The benefits of AlphaFold models on drug discovery are far-reaching. In the short term, this includes:

• Reducing drug development costs and time: By streamlining the early stages of drug discovery, AlphaFold reduces the need for time-consuming and costly experimental methods like x-ray crystallography and cryo-EM for structure determination.
• Advancing neglected disease research: For diseases that receive less research funding, AlphaFold provides an invaluable resource by supplying structural data that would otherwise be unattainable, aiding in the development of new treatments.
• Supporting academic and small biotech research: AlphaFold's open-source nature democratizes access to structural data, enabling researchers in academia and smaller biotech firms to contribute to drug discovery efforts.

In the future, this could include new applications such as enabling personalized medicine. Structural predictions of mutant proteins in individuals can inform the development of personalized therapies, particularly in some cancers where a specific mutation can correlate with disease progression.

AlphaFold2's code and models were made open source in 2021, allowing anyone to access, modify, and deploy the model. Unlike its predecessor, AlphaFold3 is not fully open source.

Google DeepMind and Isomorphic Labs released AlphaFold3 as a managed service through platforms like the AlphaFold Server, making its key features free to the scientific community for noncommercial academic research. This allows researchers to generate molecular structure predictions without installing the model themselves, providing broad access but without full control over the software's underlying code.

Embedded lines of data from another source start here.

-- ==== Sys2Proof/Certificates/Slice0/Obligations.lean ====
section
/-! DEFINITION. The statements for the provers, each from the spec's rules. `s.withEvent e` is `s` with the event `e` to
come next, `issued i s` the state after the issue of a command, `s.withError code info` the state after an error. -/

open Sys2Proof Sys2Proof.Machine

/-! ## Encoding -/

/-- A word is the command word of a command exactly when it decodes to it, whatever the 2^32 words (R70 to R74). -/
def Obligations.DecodeAcceptsExactlyTheEncodings : Prop :=
  ∀ (v : Word) (i : Instr), decode v = .ok i ↔ v = encode i

/-- The decode function (R74): the eight legal words and what each is, every other word rejected. -/
def Obligations.DecodeFollowsTheTable : Prop :=
  decode 0x00000001 = .ok (.crc16 false) ∧ decode 0x00000011 = .ok (.crc16 true) ∧
  decode 0x00000002 = .ok (.crc32 false) ∧ decode 0x00000012 = .ok (.crc32 true) ∧
  decode 0x00000003 = .ok .gcd ∧ decode 0x00000004 = .ok .grayenc ∧
  decode 0x00000005 = .ok .graydec ∧ decode 0x00000006 = .ok .isqrt ∧
  ∀ v : Word, v ∉ legalWords → ∃ why, decode v = .error why

/-- The illegal space (R77) and what writing a word of it does: nothing is issued and ERRINFO records the word. -/
def Obligations.IllegalSpaceIsNeverIssued : Prop :=
  (∀ v : Word, v ∉ legalWords ↔
    (v.toNat % 16 = 0 ∨ 7 ≤ v.toNat % 16) ∨ v.toNat / 32 ≠ 0 ∨
    ((3 ≤ v.toNat % 16 ∧ v.toNat % 16 ≤ 6) ∧ v.toNat / 16 % 2 = 1)) ∧
  ∀ (s : State) (v : Word), v ∉ legalWords → s.busy = false →
    step (s.withEvent (cmdEvent s.params v)) = .next ({ s with done := false }.withError .illegalOp v)

/-- A set bit of RES makes a word illegal whatever its OP and BUFP are (R72). -/
def Obligations.ReservedBitsAreIllegal : Prop :=
  ∀ v : Word, 32 ≤ v.toNat → decode v = .error .reservedBits

/-- Words written out from the encodings of 30_encoding.md, legal and illegal. -/
def Obligations.WordsWrittenOutDecode : Prop :=
  decode 0b00000000000000000000000000000001 = .ok (.crc16 false) ∧
  decode 0b00000000000000000000000000010010 = .ok (.crc32 true) ∧
  decode 0b00000000000000000000000000000011 = .ok .gcd ∧
  decode 0b00000000000000000000000000000100 = .ok .grayenc ∧
  decode 0b00000000000000000000000000000101 = .ok .graydec ∧
  decode 0b00000000000000000000000000000110 = .ok .isqrt ∧
  decode 0b00000000000000000000000000010011 = .error (.bufpNotAllowed 3) ∧
  decode 0b00000000000000000000000000000000 = .error (.reservedOp 0) ∧
  decode 0b00000000000000000000000000000111 = .error (.reservedOp 7) ∧
  decode 0b00000000000000000000000000100001 = .error .reservedBits ∧
  decode 0b10000000000000000000000000000001 = .error .reservedBits

/-- A step whose event writes a command's word to CMD runs that command, on the state without the event. -/
def Obligations.StepRunsTheDecodedCommand : Prop :=
  (∀ (s : State) (v : Word) (i : Instr) (rest : List Event),
    s.pending = cmdEvent s.params v :: rest → decode v = .ok i → step s = exec i { s with pending := rest }) ∧
  ∀ (s : State) (w : Nat) (i : Instr), decodeTableWord 32 w = some i → step (s.withFetchWord 32 w) = exec i s

/-- With no event to come a step is the engine's; an engine event is one engine step; an idle engine takes none, so an idle
block stays as it is (R38, R164, R173). -/
def Obligations.EngineActsOnlyWhileBusy : Prop :=
  (∀ s : State, s.pending = [] → step s = engineStep s) ∧
  (∀ s : State, step (s.withEvent .engine) = engineStep s) ∧
  ∀ s : State, s.busy = false → engineStep s = .next s

/-! ## The command write -/

/-- BUSY_WRITE (R153): a write to CMD, A, B or LEN while BUSY = 1 is dropped and recorded with its offset; a write to STATUS
or to a read-only or reserved offset is none. -/
def Obligations.WriteWhileBusy : Prop :=
  (∀ (s : State) (v off : Word), s.busy = true → off ∈ ([0x00, 0x04, 0x08, 0x0C] : List Word) →
    step (s.withEvent (.hostWrite (s.params.base + off) .word v)) = .next (s.withError .busyWrite off)) ∧
  (∀ (s : State) (v : Word), s.busy = true →
    step (s.withEvent (.hostWrite (s.params.base + 0x14) .word v)) =
      .next (if v.getLsbD 2 then { s with err := false, errcode := .none, errinfo := 0 } else s)) ∧
  ∀ (s : State) (v off : Word), s.busy = true → off.toNat % 4 = 0 → 0x10 ≤ off.toNat → off ≠ 0x14 → off.toNat < 0x40 →
    step (s.withEvent (.hostWrite (s.params.base + off) .word v)) = .next s

/-- Where the range rule applies and where not (R56): a buffer that ends at 0xFFFFFFFF is legal, and with BUFP = 0 or
LEN = 0 whatever B holds. -/
def Obligations.RangeRuleAppliesExactlyPastTheTop : Prop :=
  ∀ (s : State) (i : Instr), i.op = 1 ∨ i.op = 2 → s.busy = false →
    (i.bufp = true ∧ 0 < s.len.toNat ∧ 2 ^ 32 < s.b.toNat + s.len.toNat →
      exec i s = .next ({ s with done := false }.withError .range s.b)) ∧
    (i.bufp = false ∨ s.len = 0 ∨ s.b.toNat + s.len.toNat ≤ 2 ^ 32 → exec i s = .next (issued i s))

/-- What a write of any word to CMD does while BUSY = 0 (R160), with the checks in the spec's order: ILLEGAL_OP (R152),
RANGE (R154), or the issue; and that it changes nothing else. -/
def Obligations.IssueFollowsTheRule : Prop :=
  ∀ (s : State) (v : Word), s.busy = false →
    (∀ why, decode v = .error why →
      step (s.withEvent (cmdEvent s.params v)) = .next ({ s with done := false }.withError .illegalOp v)) ∧
    ∀ i, decode v = .ok i →
      (PastTop i s →
        step (s.withEvent (cmdEvent s.params v)) = .next ({ s with done := false }.withError .range s.b)) ∧
      (¬ PastTop i s → step (s.withEvent (cmdEvent s.params v)) = .next (issued i s))

/-- Every one of the six commands completes its command write: from every state with BUSY = 0 whose buffer, if the command
has one, fits. -/
def Obligations.EveryCommandIssues : Prop :=
  ∀ (i : Instr) (s : State), s.busy = false → ¬ PastTop i s → exec i s = .next (issued i s)

/-- The frame of every command write: whatever its outcome, it changes no operand register, not RESULT, no parameter, no
byte of the data space and no record; and where the command is issued no error state. -/
def Obligations.CommandWriteFrame : Prop :=
  ∀ (i : Instr) (s t : State), exec i s = .next t →
    t.a = s.a ∧ t.b = s.b ∧ t.len = s.len ∧ t.result = s.result ∧ t.params = s.params ∧ t.pending = s.pending ∧
    t.history = s.history ∧ t.resets = s.resets ∧ (∀ addr, t.mem.read addr = s.mem.read addr) ∧
    (s.busy = false → t.done = false) ∧ (s.busy = true → t.done = s.done) ∧
    (s.busy = false → ¬ PastTop i s → t.err = s.err ∧ t.errcode = s.errcode ∧ t.errinfo = s.errinfo) ∧
    (s.busy = true ∨ PastTop i s → t.busy = s.busy ∧ t.latch = s.latch ∧ t.acc = s.acc ∧ t.k = s.k)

While researchers can use AlphaFold3’s capabilities for free through designated platforms, they cannot directly access or modify the underlying source code as they could with AlphaFold2. However, this still provides significant value for academic and research purposes, especially in drug discovery and biological research.

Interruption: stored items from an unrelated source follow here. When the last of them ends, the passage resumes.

theorem wfFrom_cons_iff {lo a : Nat} {v : Byte} {m : Memory} :
    Memory.wfFrom lo ((a, v) :: m) = true ↔ lo ≤ a ∧ a < 2 ^ 32 ∧ v ≠ Memory.unlisted ∧ m.wfFrom (a + 1) = true := by
  simp only [Memory.wfFrom, Bool.and_eq_true, decide_eq_true_eq, and_assoc]

/-- At the address of its first cell a list holds that cell's byte. -/
theorem read_cons_self (a : Nat) (v : Byte) (m : Memory) : Memory.read ((a, v) :: m) a = v := if_pos rfl

theorem read_cons_of_ne {a x : Nat} (v : Byte) (m : Memory) (ne : a ≠ x) :
    Memory.read ((a, v) :: m) x = m.read x := if_neg ne

/-- The first cell of a well-formed list is the first address at which the list holds something else than an unlisted
byte, so a list that reads the same starts no later. -/
theorem firstAddress_le {lo a b : Nat} {v w : Byte} {m m' : Memory} (wf : Memory.wfFrom lo ((a, v) :: m) = true)
    (wf' : Memory.wfFrom lo ((b, w) :: m') = true)
    (same : ∀ x, Memory.read ((a, v) :: m) x = Memory.read ((b, w) :: m') x) : b ≤ a := by
  by_contra later
  obtain ⟨-, -, listed, -⟩ := wfFrom_cons_iff.1 wf
  obtain ⟨-, inside, ne, rest⟩ := wfFrom_cons_iff.1 wf'
  have starts : Memory.wfFrom b ((b, w) :: m') = true := wfFrom_cons_iff.2 ⟨Nat.le_refl b, inside, ne, rest⟩
  have byte := same a
  rw [read_cons_self, read_below starts (by omega)] at byte
  exact listed byte

/-- Well-formed lists that read the same everywhere are equal. -/
theorem eq_of_read_eq {m m' : Memory} {lo : Nat} (wf : m.wfFrom lo = true) (wf' : m'.wfFrom lo = true)
    (same : ∀ x, m.read x = m'.read x) : m = m' := by
  induction m generalizing m' lo with
  | nil =>
    cases m' with
    | nil => rfl
    | cons c m' =>
      obtain ⟨b, w⟩ := c
      obtain ⟨-, -, listed, -⟩ := wfFrom_cons_iff.1 wf'
      exact absurd ((same b).trans (read_cons_self b w m')).symm listed
  | cons c m ih =>
    obtain ⟨a, v⟩ := c
    obtain ⟨-, -, listed, tail⟩ := wfFrom_cons_iff.1 wf
    cases m' with
    | nil => exact absurd ((read_cons_self a v m).symm.trans (same a)) listed
    | cons c' m' =>
      obtain ⟨b, w⟩ := c'
      obtain rfl : a = b :=
        Nat.le_antisymm (firstAddress_le wf' wf fun x => (same x).symm) (firstAddress_le wf wf' same)
      have byte : v = w := by simpa only [read_cons_self] using same a
      obtain ⟨-, -, -, tail'⟩ := wfFrom_cons_iff.1 wf'
      rw [byte, ih tail tail' fun x => ?_]
      by_cases first : a = x
      · rw [← first, read_below tail (Nat.lt_succ_self a), read_below tail' (Nat.lt_succ_self a)]
      · rw [← read_cons_of_ne v m first, same, read_cons_of_ne w m' first]

/-- Writes to different addresses commute. -/
theorem write_comm {m : Memory} (wf : m.wf = true) {a b : Word} (v w : Byte) (ne : a ≠ b) :
    (m.write a.toNat v).write b.toNat w = (m.write b.toNat w).write a.toNat v := by
  have wfA := write_wf (v := v) a.isLt wf
  have wfB := write_wf (v := w) b.isLt wf
  have neNat : a.toNat ≠ b.toNat := BitVec.toNat_ne_iff_ne.2 ne
  refine eq_of_read_eq (write_wf b.isLt wfA) (write_wf a.isLt wfB) fun x => ?_
  rw [read_write wfA, read_write wf, read_write wfB, read_write wf]
  by_cases atA : x = a.toNat
  · rw [if_pos atA, if_pos atA, if_neg (atA ▸ neNat)]
  · rw [if_neg atA, if_neg atA]

/-- A second write to an address replaces the first. -/
theorem write_write {m : Memory} (wf : m.wf = true) (a : Word) (v w : Byte) :
    (m.write a.toNat v).write a.toNat w = m.write a.toNat w := by
  have wfA := write_wf (v := v) a.isLt wf
  refine eq_of_read_eq (write_wf a.isLt wfA) (write_wf a.isLt wf) fun x => ?_
  rw [read_write wfA, read_write wf, read_write wf]
  by_cases atA : x = a.toNat
  · rw [if_pos atA, if_pos atA]
  · rw [if_neg atA, if_neg atA, if_neg atA]

/-- Settles O58: equal contents are equal lists, and both sides of each law of the writes have equal contents. -/
theorem equalContentsAreEqualData : Obligations.EqualContentsAreEqualData := by
  unfold Obligations.EqualContentsAreEqualData
  exact ⟨fun _ _ wf wf' same => eq_of_read_eq wf wf' same,
    fun _ a _ v w wf => ⟨write_comm wf v w, write_write wf a v w⟩⟩

end Sys2Proof.Machine

/-! ## STATUS and the register window (10_state.md rules R20 to R28) -/

namespace Sys2Proof.Machine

Partnerships with Isomorphic Labs or other licensing options might be required for commercial use.

• High computational requirements: AlphaFold2 demands significant computational resources, including GPUs and large memory capacity, which can be challenging for institutions or researchers without access to high-performance computing (HPC) clusters.
• Model setup and installation: Setting up AlphaFold2 locally can be technically challenging, requiring familiarity with tools like Docker, Python, and GPU frameworks (such as CUDA®). In addition, installation requires the correct configurations and dependencies to avoid compatibility issues.
• Security and compliance: For industries such as pharma, using third-party cloud services (e.g., AWS or Google Cloud) can raise security and compliance concerns about sensitive proprietary datasets. These problems are often solved by deploying the model on company-owned and controlled servers.